See MSDN: http://msdn.microsoft.com/en-us/library/ms973919.aspx

> These new recommendations and APIs exist to alleviate misguided assumptions about the behavior of default string APIs. The canonical > example of bugs emerging where non-linguistic string data is > interpreted linguistically is the "Turkish-I" problem. > > For nearly all Latin alphabets, including U.S. English, the character > i (\u0069) is the lowercase version of the character I (\u0049). This > casing rule quickly becomes the default for someone programming in > such a culture. However, in Turkish ("tr-TR"), there exists a capital > "i with a dot," character (\u0130), which is the capital version of > i. Similarly, in Turkish, there is a lowercase "i without a dot," or > (\u0131), which capitalizes to I. This behavior occurs in the Azeri > culture ("az") as well. > > Therefore, assumptions normally made about capitalizing i or > lowercasing I are not valid among all cultures. If the default > overloads for string comparison routines are used, they will be > subject to variance between cultures. For non-linguistic data, as in > the following example, this can produce undesired results:

    Thread.CurrentThread.CurrentCulture = new CultureInfo("en-US")
Console.WriteLine("Culture = {0}",
   Thread.CurrentThread.CurrentCulture.DisplayName);
Console.WriteLine("(file == FILE) = {0}", 
   (String.Compare("file", "FILE", true) == 0));

Thread.CurrentThread.CurrentCulture = new CultureInfo("tr-TR");
Console.WriteLine("Culture = {0}",
   Thread.CurrentThread.CurrentCulture.DisplayName);
Console.WriteLine("(file == FILE) = {0}", 
   (String.Compare("file", "FILE", true) == 0));

> Because of the difference of the comparison of I, results of the > comparisons change when the thread culture is changed. This is the > output:

Culture = English (United States)
(file == FILE) = True
Culture = Turkish (Turkey)
(file == FILE) = False

Here is an example without case:

var s1 = "é"; //é as one character (ALT+0233)
var s2 = "é"; //'e', plus combining acute accent U+301 (two characters)

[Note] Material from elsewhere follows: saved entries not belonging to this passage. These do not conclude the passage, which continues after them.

/-! ### The statement -/

/-- The branches, and J. -/
theorem branchesGo : BranchesGo := by
  refine fun s a p i hrun hst => ⟨?nothing, fun h => ?sources, fun j => ?jump⟩
  case nothing =>
    -- B apart: its condition is a constant, which `simp` would evaluate
    refine List.forall_mem_cons.2 ⟨branch_goes hrun hst rfl rfl, ?_⟩
    simp only [List.forall_mem_cons, List.not_mem_nil, false_implies, implies_true, and_true]
    exact ⟨
      -- B.FULL, B.EMPTY
      branch_goes hrun hst rfl rfl, branch_goes hrun hst rfl rfl,
      -- B.PANY, B.PNONE
      branch_goes hrun hst rfl (decide_ne_zero _), branch_goes hrun hst rfl rfl⟩
  case sources =>
    simp only [List.forall_mem_cons, List.not_mem_nil, false_implies, implies_true, and_true]
    exact ⟨
      -- B.EQZ, B.NEZ
      branchX_goes hst h rfl rfl, branchX_goes hst h rfl (decide_ne_zero _),
      -- B.LTZ, B.GEZ, B.GTZ, B.LEZ
      branchX_goes hst h rfl (slt_zero _), branchX_goes hst h rfl (not_slt_zero _),
      branchX_goes hst h rfl (zero_slt _), branchX_goes hst h rfl (not_zero_slt _),
      -- B.BC, B.BS
      branchX_goes hst h rfl rfl, branchX_goes hst h rfl rfl⟩
  case jump =>
    refine ⟨_, rfl, ?_⟩
    rw [issue_jumps hst [] [] (ready_nil hrun)]
    exact onlyMine_branchTo hst fun c => branchTarget c.ctl.pc (j.signExtend 56)

/-- JL, JR and JLR. -/
theorem jumpsGo : JumpsGo := by
  refine fun s d a k i hrun hst => ⟨fun h => ⟨_, rfl, ?jl⟩, fun h => ⟨_, rfl, ?jr⟩, fun h => ⟨_, rfl, ?jlr⟩⟩
  case jl =>
    rw [issue_jumps hst [] [.x 31] h]
    exact wroteXAt_link hrun hst (h.2 (.x 31) (by simp)).1 (fun c => linkOf c.ctl.pc)
      fun c => branchTarget c.ctl.pc (i.signExtend 56)
  case jr =>
    rw [issue_jumps hst [srcX a k] [] h, ← jumpTarget_eq]
    exact onlyMine_branchTo hst fun c => jumpTarget (c.x a)
  case jlr =>
    rw [issue_jumps hst [srcX a k] [.x d] h, ← jumpTarget_eq]
    exact wroteXAt_link hrun hst (h.2 (.x d) (by simp)).1 (fun c => linkOf c.ctl.pc) fun c => jumpTarget (c.x a)

/-- Settles O2: `branchesGo` and `jumpsGo`, word by word. -/
theorem branchAndJumpResults : Obligations.BranchAndJumpResults :=
  ⟨branchesGo, jumpsGo⟩

end Sys2Proof.Machine
end

section
/-! Proofs about the vector words that write one P or X register: the step onto the vector engine, the lanes of a register, and the
statements `VectorCompareResults` and `VectorReductionResults`. -/

namespace Sys2Proof.Machine

open Sys2Proof.Claims
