-- ==== Sys2Proof/Machine/Ops.lean ====
section
/-!
DEFINITION. How meanings act: a closed set of primitive updates of the state, a program over them that may give up and roll back
(R426: a cause changes nothing), the retirement of an instruction (R39, R40), taking an exception (R42, R201, R356, R357),
returning from one (R203), parking (R37, R449), and ending a context (R211).
-/

namespace Sys2Proof.Machine

/-- The primitive updates of the state. Every change a meaning makes is one of these. -/
inductive Upd where
  | ctx (id : Nat) (f : Ctx → Ctx)
  | core (c : Nat) (f : Core → Core)
  | cluster (k : Nat) (f : Cluster → Cluster)
  | part (p : Nat) (f : Part → Part)
  | splitPart (p : Nat)
  | mergePart (p : Nat)
  | vf (t : Nat) (f : Vf → Vf)
  | port (p : Nat) (f : Port → Port)
  | cache (n : Nat) (f : Cache → Cache)
  | cal (ca : Bool) (f : Cal → Cal)
  | dev (f : Dev → Dev)
  /-- bytes written at a location; words written whole lose their poison mark (R386) -/
  | poke (a : Nat) (bs : List Byte)
  /-- bytes from `lo` to `hi - 1` scrubbed: zero, no poison, no version, no shadow entry (R95, R391) -/
  | scrub (lo hi : Nat)
  | poison (w : Nat)
  | version (w v : Nat) (x : Word) (bad : Bool)
  | retire (w v : Nat)
  /-- live versions of a word poisoned: one of them, or every one (R384) -/
  | tarnish (w : Nat) (v : Option Nat)
  | shadow (k : Nat) (e : Option Shadow)
  /-- a device reset: the state after reset, with the presence set, package number and incarnation it fixes (R19, R423); the
  host's memory is the host's -/
  | reset (p : Presence)

/-- The live versions of a word below `v` retired, but for the newest (R96). -/
def VWord.reclaim (x : VWord) (v : Nat) : VWord :=
  match x.live with
  | [] => x
  | n :: rest => { x with live := n :: rest.filter fun e => v ≤ e.1, bad := x.bad.filter fun b => b = n.1 || v ≤ b }

/-- Live versions of a word poisoned: that of a number, or all. -/
def VWord.tarnish (x : VWord) (v : Option Nat) : VWord :=
  { x with bad := (x.live.map (·.1)).filter fun n => x.bad.contains n || v.isNone || v == some n }

/-- A version created: it must exceed HIGH, and fewer than four may be live; otherwise nothing changes (R96, R219; log 44 for the
word of a port's buffer). -/
def VWord.create (x : VWord) (v : Nat) (val : Word) (bad : Bool) : VWord :=
  let fresh := match x.high with | none => true | some h => decide (h < v)
  if fresh && decide (x.live.length < 4) then
    { live := (v, val) :: x.live, high := some v, bad := if bad then v :: x.bad else x.bad }
  else x

/-- A node splits into its two children, each in the parent's state and with its tenant (R25). Leaves do not split. Both children keep
the parent's slice value, detector control, interval and log pointer; the left one keeps its messages (log 16). -/
def splitParts (m : SMap Part) (p : Nat) : SMap Part :=
  match SMap.find m p with
  | some a => if p < 1024 then SMap.put (SMap.put (m.erase p) (2 * p) a) (2 * p + 1) { a with mailbox := [], mbq := [] } else m
  | none => m

/-- What the parent keeps of two siblings that merge, which clears nothing (R26): the messages of both mailboxes, as far as they have
room, and every posted message; otherwise what the left child had (log 16). -/
def Part.joined (a b : Part) : Part :=
  let box := a.mailbox ++ b.mailbox
  { a with mailbox := box.take 64, mbq := box.drop 64 ++ a.mbq ++ b.mbq }
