-- ==== Sys2Proof/Machine/Event.lean ====
section
/-!
DEFINITION. The event instructions (R230 to R234, R435): barriers and their chains, event lines and mutexes. The group barrier
packets have a layout of this model's own (log 12).
-/

namespace Sys2Proof.Machine

open M

/-- The position of the executing core in its cluster, and its cluster. -/
def evSetup (i : Instr) : M (Nat × Nat × Cluster) := do
  agent i onCompute
  flushWindow
  let s ← get
  let core := coreOf s.dev.cur
  return (core / 4, core % 4, s.cluster (core / 4))

/-- JOIN of a position (R230). -/
def Bar.joined (b : Bar) (c : Nat) : BitVec 32 := SMap.get (fun _ => 0xFFFF_FFFF) b.join c

/-- Complete of one cluster's barrier (R230, R120). -/
def completeBar (b k : Nat) : M Unit :=
  upd (.cluster k fun c => { c.setBar b (fun x => { x with gen := x.gen + 1, arr := 0 }) with intv := c.intv + 1 })

/-- The members of a chained barrier in this package (R231). -/
def State.chainMembers (s : State) (k b : Nat) : List Nat :=
  let c := ((s.cluster k).bar b).chain
  let p := (s.partOfCluster k).getD 0
  (s.nodeClusters p).filter fun j => ((s.cluster j).bar b).chain == c && (c != 3 || j / 256 == k / 256)

/-- Whether every listed cluster's positions have arrived. -/
def State.allArrived (s : State) (b : Nat) (ks : List Nat) : Bool :=
  ks.all fun k => ((s.cluster k).bar b).arr == ((s.cluster k).bar b).pmask

/-! ### Barriers chained over the group (R231, R334, R412; log 12) -/

/-- What this package knows of package q for barrier b of partition p: 0 no member, 1 + n a member with n arrivals pending. For
this package itself 1 says that its arrival has been sent. -/
def gKey (p b q : Nat) : Nat := (p * 4 + b) * 16 + q
def State.gbarOf (s : State) (p b q : Nat) : Nat := SMap.get (fun _ => 0) s.dev.gbar (gKey p b q)
def setGbar (p b q n : Nat) : M Unit := upd (.dev fun d => { d with gbar := SMap.set (fun _ => 0) d.gbar (gKey p b q) n })

/-- A group barrier packet to every peer that is not lost; `flags` 0 an arrival, 1 joining, 2 leaving. -/
def tellGroup (p b flags : Nat) : M Unit := do
  let s ← get
  let t := ((s.part p).ten).getD 0
  each (fun q =>
    if (s.peer q).lost then pure ()
    else sendPacket false (s.packet 0x0B q 0x800 (p + b * 2 ^ 11 + flags * 2 ^ 13) 0 t (s.classOf p) [])) s.peers

/-- The clusters of a partition whose barrier is chained over the group. -/
def State.groupMembers (s : State) (p b : Nat) : List Nat :=
  (s.nodeClusters p).filter fun j => ((s.cluster j).bar b).chain == 5

/-- A group barrier completes in this package when its arrival has been sent and every member package that is not lost has
one pending (R231, R412). -/
def groupCheck (p b : Nat) : M Unit := do
  let s ← get
  let ks := s.groupMembers p b
  let live := s.peers.filter fun q => s.gbarOf p b q != 0 && !(s.peer q).lost
  if s.gbarOf p b s.pres.pkg.toNat = 1 && live.all fun q => decide (2 ≤ s.gbarOf p b q) then do
    each (fun q => setGbar p b q (s.gbarOf p b q - 1)) live
    setGbar p b s.pres.pkg.toNat 0
    each (completeBar b) ks
  else pure ()

/-- A barrier that may have become complete (R230, R231). -/
def barrierCheck (k b : Nat) : M Unit := do
  let s ← get
  let x := (s.cluster k).bar b
  if x.arr ≠ x.pmask || x.arr = 0 then pure ()
  else if x.chain = 0 then completeBar b k
  else
    let ks := s.chainMembers k b
    if !s.allArrived b ks then pure ()
    else if x.chain ≠ 5 then each (completeBar b) ks
    else do
      let p := (s.partOfCluster k).getD 0
      if s.gbarOf p b s.pres.pkg.toNat = 0 then do
        tellGroup p b 0
        setGbar p b s.pres.pkg.toNat 1
      else pure ()
      groupCheck p b

/-! ### The instructions -/

def execEvArrive (b : BitVec 2) : State → Outcome := instr (do
  let (k, c, u) ← evSetup (.evArrive b)
  let x := u.bar b.toNat
  if !x.pmask.getLsbD c then raise ILLEGAL_OPERAND (b.setWidth 64)
  else if x.arr.getLsbD c then park .event
  else do
    fenceAll
    upd (.cluster k fun u => u.setBar b.toNat fun x =>
      { x with arr := x.arr ||| (1#4 <<< c), join := SMap.set (fun _ => 0xFFFF_FFFF) x.join c x.gen })
    barrierCheck k b.toNat
    return {})

def execEvWait (b : BitVec 2) : State → Outcome := instr (do
  let (_, c, u) ← evSetup (.evWait b)
  let x := u.bar b.toNat
  if x.gen = x.joined c then park .event else return {})

/-- R232; the order of waiters is the order of their wait records. -/
def execEvWaitE (l : BitVec 4) : State → Outcome := instr (do
  let (k, _, u) ← evSetup (.evWaitE l)
  if u.lines.getLsbD l.toNat then do
    upd (.cluster k fun u => { u with lines := u.lines &&& ~~~(1#16 <<< l.toNat) })
    return {}
  else park .event)

def execEvSignal (l : BitVec 4) : State → Outcome := instr (do
  let (k, _, _) ← evSetup (.evSignal l)
  fenceAll
  upd (.cluster k fun u => { u with lines := u.lines ||| (1#16 <<< l.toNat) })
  return {})

def execEvLock (m : BitVec 3) : State → Outcome := instr (do
  let (k, _, u) ← evSetup (.evLock m)
  let id ← meId
  match SMap.find u.mutex m.toNat with
  | some h => if h = id then raise ILLEGAL_OPERAND (m.setWidth 64) else park .event
  | none => do
    upd (.cluster k fun u => { u with mutex := SMap.put u.mutex m.toNat id })
    return {})

def execEvUnlock (m : BitVec 3) : State → Outcome := instr (do
  let (k, _, u) ← evSetup (.evUnlock m)
  let id ← meId
  if SMap.find u.mutex m.toNat = some id then do
    fenceAll
    upd (.cluster k fun u => { u with mutex := u.mutex.erase m.toNat })
    return {}
  else raise ILLEGAL_OPERAND (m.setWidth 64))

/-- The code of a chain scope (R231). -/
def chainCode : ChainScope → BitVec 3
  | .none => 0
  | .die => 3
  | .pkg => 4
  | .grp => 5

def execEvChain (scope : ChainScope) (b : BitVec 2) : State → Outcome := instr (do
  let (k, _, _) ← evSetup (.evChain scope b)
  upd (.cluster k fun u => u.setBar b.toNat fun x => { x with chainReq := some (chainCode scope) })
  return {})

/-- The chain requests of a cluster take effect at a superstep boundary (R231, R47). -/
def applyChains (p : Nat) : M Unit := do
  let s ← get
  let ks := s.nodeClusters p
  each (fun b => do
    let before := !(s.groupMembers p b).isEmpty
    each (fun k => upd (.cluster k fun u => u.setBar b fun x =>
      match x.chainReq with
      | some c => { x with chain := c, chainReq := none }
      | none => x)) ks
    let s' ← get
    let after := !(s'.groupMembers p b).isEmpty
    if after && !before then tellGroup p b 1
    else if before && !after then do
      tellGroup p b 2
      each (fun q => setGbar p b q 0) (List.range 16)
    else pure ()
    each (fun k => barrierCheck k b) ks) (List.range 4)

end Sys2Proof.Machine
end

Console.WriteLine(s1.IndexOf(s2, StringComparison.Ordinal)); //-1
Console.WriteLine(s1.IndexOf(s2, StringComparison.InvariantCulture)); //0
Console.WriteLine(s1.IndexOf(s2, StringComparison.CurrentCulture)); //0

Solution 2 - C#

http://msdn.microsoft.com/en-us/library/bb385972.aspx">CA1309: UseOrdinalStringComparison

It doesn't hurt to not use it, but "by explicitly setting the parameter to either the StringComparison.Ordinal or StringComparison.OrdinalIgnoreCase, your code often gains speed, increases correctness, and becomes more reliable.".


What exactly is Ordinal, and why does it matter to your case?

> An operation that uses ordinal sort rules performs a comparison based > on the numeric value (Unicode code point) of each Char in the string. > An ordinal comparison is fast but culture-insensitive. When you use > ordinal sort rules to sort strings that start with Unicode characters > (U+), the string U+xxxx comes before the string U+yyyy if the value of > xxxx is numerically less than yyyy.

And, as you stated... the string value you are reading in is not culture sensitive, so it makes sense to use an Ordinal comparison as opposed to a Word comparison. Just remember, Ordinal means "this isn't culture sensitive".

Solution 3 - C#

To answer your specific question: No, but a static analysis tool is not going to be able to realize that your input value will never have locale-specific information in it.

Attributions

All content for this solution is sourced from the original question on Stackoverflow.

The content on this page is licensed under the Attribution-ShareAlike 4.0 International (CC BY-SA 4.0) license.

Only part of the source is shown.